Even if one takes it as a bit of exaggeration, which, in fact, was not the case, much wrong was happening under the mighty nose of the Muslim leaders who had the fate of the subcontinent in their hands back then. And the lack of understanding of the rulers about the ways of the commercial, corporate economics of the times they were living in was one of the major reasons behind the plight of the community under their rule.
The industrial revolution in Britain was built on the pyre of the resources of South Asia. Under the guise of trade, what Aurangzeb Alamgir had managed in terms of tax collections, estimated at over Pound Sterling 100 million, was quietly stashed away to the Royal Court in London. The decline of the commercial power of the subcontinent had thus begun.
History records that the seriously rich Nizam of Hyderabad had to pay a whopping monthly salary of £5,000 to the British commander to protect him. To make the Nizam poor, the British lent him money at 24 per cent per annum. He paid by giving up territories to the British. Ironically, Western forces today do pretty much the same thing, albeit in a more legally organised manner, but that is a matter for some other day.

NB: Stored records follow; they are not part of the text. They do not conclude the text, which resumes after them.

@[simp] theorem beginTransition_frame (a1 : Port) (a2 : BitVec 11) (a3 : BitVec 9) (a4 : Bool) (s : State) : (beginTransition
    a1 a2 a3 a4 s).cc = s.cc ∧ (beginTransition a1 a2 a3 a4 s).dev = s.dev ∧ (beginTransition a1 a2 a3 a4 s).tim = s.tim ∧
    (beginTransition a1 a2 a3 a4 s).th = s.th ∧ (beginTransition a1 a2 a3 a4 s).stone = s.stone ∧
    (beginTransition a1 a2 a3 a4 s).bt = s.bt ∧ (beginTransition a1 a2 a3 a4 s).host = s.host ∧
    (beginTransition a1 a2 a3 a4 s).mem = s.mem ∧ (beginTransition a1 a2 a3 a4 s).freeCtr = s.freeCtr ∧
    (beginTransition a1 a2 a3 a4 s).pending = s.pending ∧
    (beginTransition a1 a2 a3 a4 s).cores.map CoreSt.quiet = s.cores.map CoreSt.quiet := by
  unfold beginTransition; (try dsimp only); (repeat' split) <;> simp -implicitDefEqProofs

@[simp] theorem stopSlew_frame (a1 : Port) (s : State) : (stopSlew a1 s).cc = s.cc ∧ (stopSlew a1 s).dev = s.dev ∧
    (stopSlew a1 s).cores = s.cores ∧ (stopSlew a1 s).led = s.led ∧ (stopSlew a1 s).tim = s.tim ∧ (stopSlew a1 s).fd = s.fd ∧
    (stopSlew a1 s).th = s.th ∧ (stopSlew a1 s).stone = s.stone ∧ (stopSlew a1 s).bt = s.bt ∧ (stopSlew a1 s).host = s.host ∧
    (stopSlew a1 s).mem = s.mem ∧ (stopSlew a1 s).freeCtr = s.freeCtr ∧ (stopSlew a1 s).pending = s.pending := by
  unfold stopSlew; (try dsimp only); (repeat' split) <;> simp -implicitDefEqProofs

@[simp] theorem startSlew_frame (a1 : Port) (a2 : Bool) (s : State) : (startSlew a1 a2 s).cc = s.cc ∧
    (startSlew a1 a2 s).dev = s.dev ∧ (startSlew a1 a2 s).cores = s.cores ∧ (startSlew a1 a2 s).led = s.led ∧
    (startSlew a1 a2 s).tim = s.tim ∧ (startSlew a1 a2 s).fd = s.fd ∧ (startSlew a1 a2 s).th = s.th ∧
    (startSlew a1 a2 s).stone = s.stone ∧ (startSlew a1 a2 s).bt = s.bt ∧ (startSlew a1 a2 s).host = s.host ∧
    (startSlew a1 a2 s).mem = s.mem ∧ (startSlew a1 a2 s).freeCtr = s.freeCtr ∧ (startSlew a1 a2 s).pending = s.pending := by
  unfold startSlew; (try dsimp only); (repeat' split) <;> simp -implicitDefEqProofs

@[simp] theorem dropTransition_frame (a1 : Port) (a2 : Bool) (s : State) : (dropTransition a1 a2 s).cc = s.cc ∧
    (dropTransition a1 a2 s).dev = s.dev ∧ (dropTransition a1 a2 s).tim = s.tim ∧ (dropTransition a1 a2 s).th = s.th ∧
    (dropTransition a1 a2 s).stone = s.stone ∧ (dropTransition a1 a2 s).bt = s.bt ∧ (dropTransition a1 a2 s).host = s.host ∧
    (dropTransition a1 a2 s).freeCtr = s.freeCtr ∧ (dropTransition a1 a2 s).pending = s.pending ∧
    (dropTransition a1 a2 s).cores.map CoreSt.quiet = s.cores.map CoreSt.quiet := by
  unfold dropTransition; (try dsimp only); (repeat' split) <;> simp -implicitDefEqProofs

@[simp] theorem dropTransition_memGood (a1 : Port) (a2 : Bool) (s : State) (h : memGood s.mem) : memGood (dropTransition a1
    a2 s).mem := by
  unfold dropTransition; (try dsimp only); (repeat' split) <;> simp (maxDischargeDepth := 9) -implicitDefEqProofs [h]

@[simp] theorem completeTransition_frame (a1 : Port) (s : State) : (completeTransition a1 s).cc = s.cc ∧
    (completeTransition a1 s).dev = s.dev ∧ (completeTransition a1 s).tim = s.tim ∧ (completeTransition a1 s).th = s.th ∧
    (completeTransition a1 s).stone = s.stone ∧ (completeTransition a1 s).bt = s.bt ∧
    (completeTransition a1 s).host = s.host ∧ (completeTransition a1 s).freeCtr = s.freeCtr ∧
    (completeTransition a1 s).pending = s.pending ∧
    (completeTransition a1 s).cores.map CoreSt.quiet = s.cores.map CoreSt.quiet := by
  unfold completeTransition; (try dsimp only); (repeat' split) <;> simp -implicitDefEqProofs

@[simp] theorem completeTransition_memGood (a1 : Port) (s : State) (h : memGood s.mem) : memGood (completeTransition a1
    s).mem := by
  unfold completeTransition; (try dsimp only); (repeat' split) <;> simp (maxDischargeDepth := 9) -implicitDefEqProofs [h]

@[simp] theorem fallToDefault_frame (a1 : Port) (s : State) : (fallToDefault a1 s).cc = s.cc ∧
    (fallToDefault a1 s).dev = s.dev ∧ (fallToDefault a1 s).tim = s.tim ∧ (fallToDefault a1 s).th = s.th ∧
    (fallToDefault a1 s).stone = s.stone ∧ (fallToDefault a1 s).bt = s.bt ∧ (fallToDefault a1 s).host = s.host ∧
    (fallToDefault a1 s).freeCtr = s.freeCtr ∧ (fallToDefault a1 s).pending = s.pending ∧
    (fallToDefault a1 s).cores.map CoreSt.quiet = s.cores.map CoreSt.quiet := by
  unfold fallToDefault; (try dsimp only); (repeat' split) <;> simp -implicitDefEqProofs

@[simp] theorem fallToDefault_memGood (a1 : Port) (s : State) (h : memGood s.mem) : memGood (fallToDefault a1 s).mem := by
  unfold fallToDefault; (try dsimp only); (repeat' split) <;> simp (maxDischargeDepth := 9) -implicitDefEqProofs [h]

@[simp] theorem requestSent_frame (a1 : Port) (a2 : BitVec 5) (a3 : BitVec 3) (a4 : List Word) (s : State) : (requestSent a1
    a2 a3 a4 s).cc = s.cc ∧ (requestSent a1 a2 a3 a4 s).dev = s.dev ∧ (requestSent a1 a2 a3 a4 s).cores = s.cores ∧
    (requestSent a1 a2 a3 a4 s).led = s.led ∧ (requestSent a1 a2 a3 a4 s).tim = s.tim ∧
    (requestSent a1 a2 a3 a4 s).fd = s.fd ∧ (requestSent a1 a2 a3 a4 s).th = s.th ∧
    (requestSent a1 a2 a3 a4 s).stone = s.stone ∧ (requestSent a1 a2 a3 a4 s).bt = s.bt ∧
    (requestSent a1 a2 a3 a4 s).host = s.host ∧ (requestSent a1 a2 a3 a4 s).mem = s.mem ∧
    (requestSent a1 a2 a3 a4 s).freeCtr = s.freeCtr ∧ (requestSent a1 a2 a3 a4 s).pending = s.pending := by
  unfold requestSent; (try dsimp only); (repeat' split) <;> simp -implicitDefEqProofs

@[simp] theorem settleBack_frame (a1 : Port) (a2 : Bool) (a3 : Nat) (a4 : Nat) (s : State) : (settleBack a1 a2 a3 a4 s).cc =
    s.cc ∧ (settleBack a1 a2 a3 a4 s).dev = s.dev ∧ (settleBack a1 a2 a3 a4 s).tim = s.tim ∧
    (settleBack a1 a2 a3 a4 s).fd = s.fd ∧ (settleBack a1 a2 a3 a4 s).th = s.th ∧
    (settleBack a1 a2 a3 a4 s).stone = s.stone ∧ (settleBack a1 a2 a3 a4 s).bt = s.bt ∧
    (settleBack a1 a2 a3 a4 s).host = s.host ∧ (settleBack a1 a2 a3 a4 s).freeCtr = s.freeCtr ∧
    (settleBack a1 a2 a3 a4 s).pending = s.pending ∧
    (settleBack a1 a2 a3 a4 s).cores.map CoreSt.quiet = s.cores.map CoreSt.quiet := by
  unfold settleBack; (try dsimp only); (repeat' split) <;> simp -implicitDefEqProofs

@[simp] theorem settleBack_memGood (a1 : Port) (a2 : Bool) (a3 : Nat) (a4 : Nat) (s : State) (h : memGood s.mem) : memGood
    (settleBack a1 a2 a3 a4 s).mem := by
  unfold settleBack; (try dsimp only); (repeat' split) <;> simp (maxDischargeDepth := 9) -implicitDefEqProofs [h]

@[simp] theorem abortSeq_frame (a1 : Port) (s : State) : (abortSeq a1 s).cc = s.cc ∧
    (abortSeq a1 s).dev = s.dev ∧
    (abortSeq a1 s).tim = s.tim ∧
    (abortSeq a1 s).th = s.th ∧
    (abortSeq a1 s).stone = s.stone ∧
    (abortSeq a1 s).bt = s.bt ∧
    (abortSeq a1 s).host = s.host ∧
    (abortSeq a1 s).freeCtr = s.freeCtr ∧
    (abortSeq a1 s).pending = s.pending ∧
    (abortSeq a1 s).cores.map CoreSt.quiet = s.cores.map CoreSt.quiet := by
  unfold abortSeq; (try dsimp only); (repeat' split) <;> simp -implicitDefEqProofs

@[simp] theorem abortSeq_memGood (a1 : Port) (s : State) (h : memGood s.mem) : memGood (abortSeq a1 s).mem := by
  unfold abortSeq; (try dsimp only); (repeat' split) <;> simp (maxDischargeDepth := 9) -implicitDefEqProofs [h]

@[simp] theorem ownAbort_frame (a1 : Port) (s : State) : (ownAbort a1 s).cc = s.cc ∧
    (ownAbort a1 s).dev = s.dev ∧
    (ownAbort a1 s).tim = s.tim ∧
    (ownAbort a1 s).th = s.th ∧
    (ownAbort a1 s).stone = s.stone ∧
    (ownAbort a1 s).bt = s.bt ∧
    (ownAbort a1 s).host = s.host ∧
    (ownAbort a1 s).freeCtr = s.freeCtr ∧
    (ownAbort a1 s).pending = s.pending ∧
    (ownAbort a1 s).cores.map CoreSt.quiet = s.cores.map CoreSt.quiet := by
  unfold ownAbort; (try dsimp only); (repeat' split) <;> simp -implicitDefEqProofs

In one of his books, Shashi Tharoor has mentioned that each year over £18 million were remitted to Britain by undivided India. He has quoted Comte De Châtelet, the French Ambassador to the Royal Court in London, thus: “There are few kings in Europe richer than the directors of the English East India Company.”
In the post-1857 existence, Hindus and Parsis dominated the Indian business scene in the early 1900s. Jamshedji Tata, who started to flirt with business in 1883, was finally able to set up iron and steel production in 1912. The Muslims of what is now Kerala had developed a decent shipbuilding industry, but when their nationalism came to the fore, the British decimated their businesses.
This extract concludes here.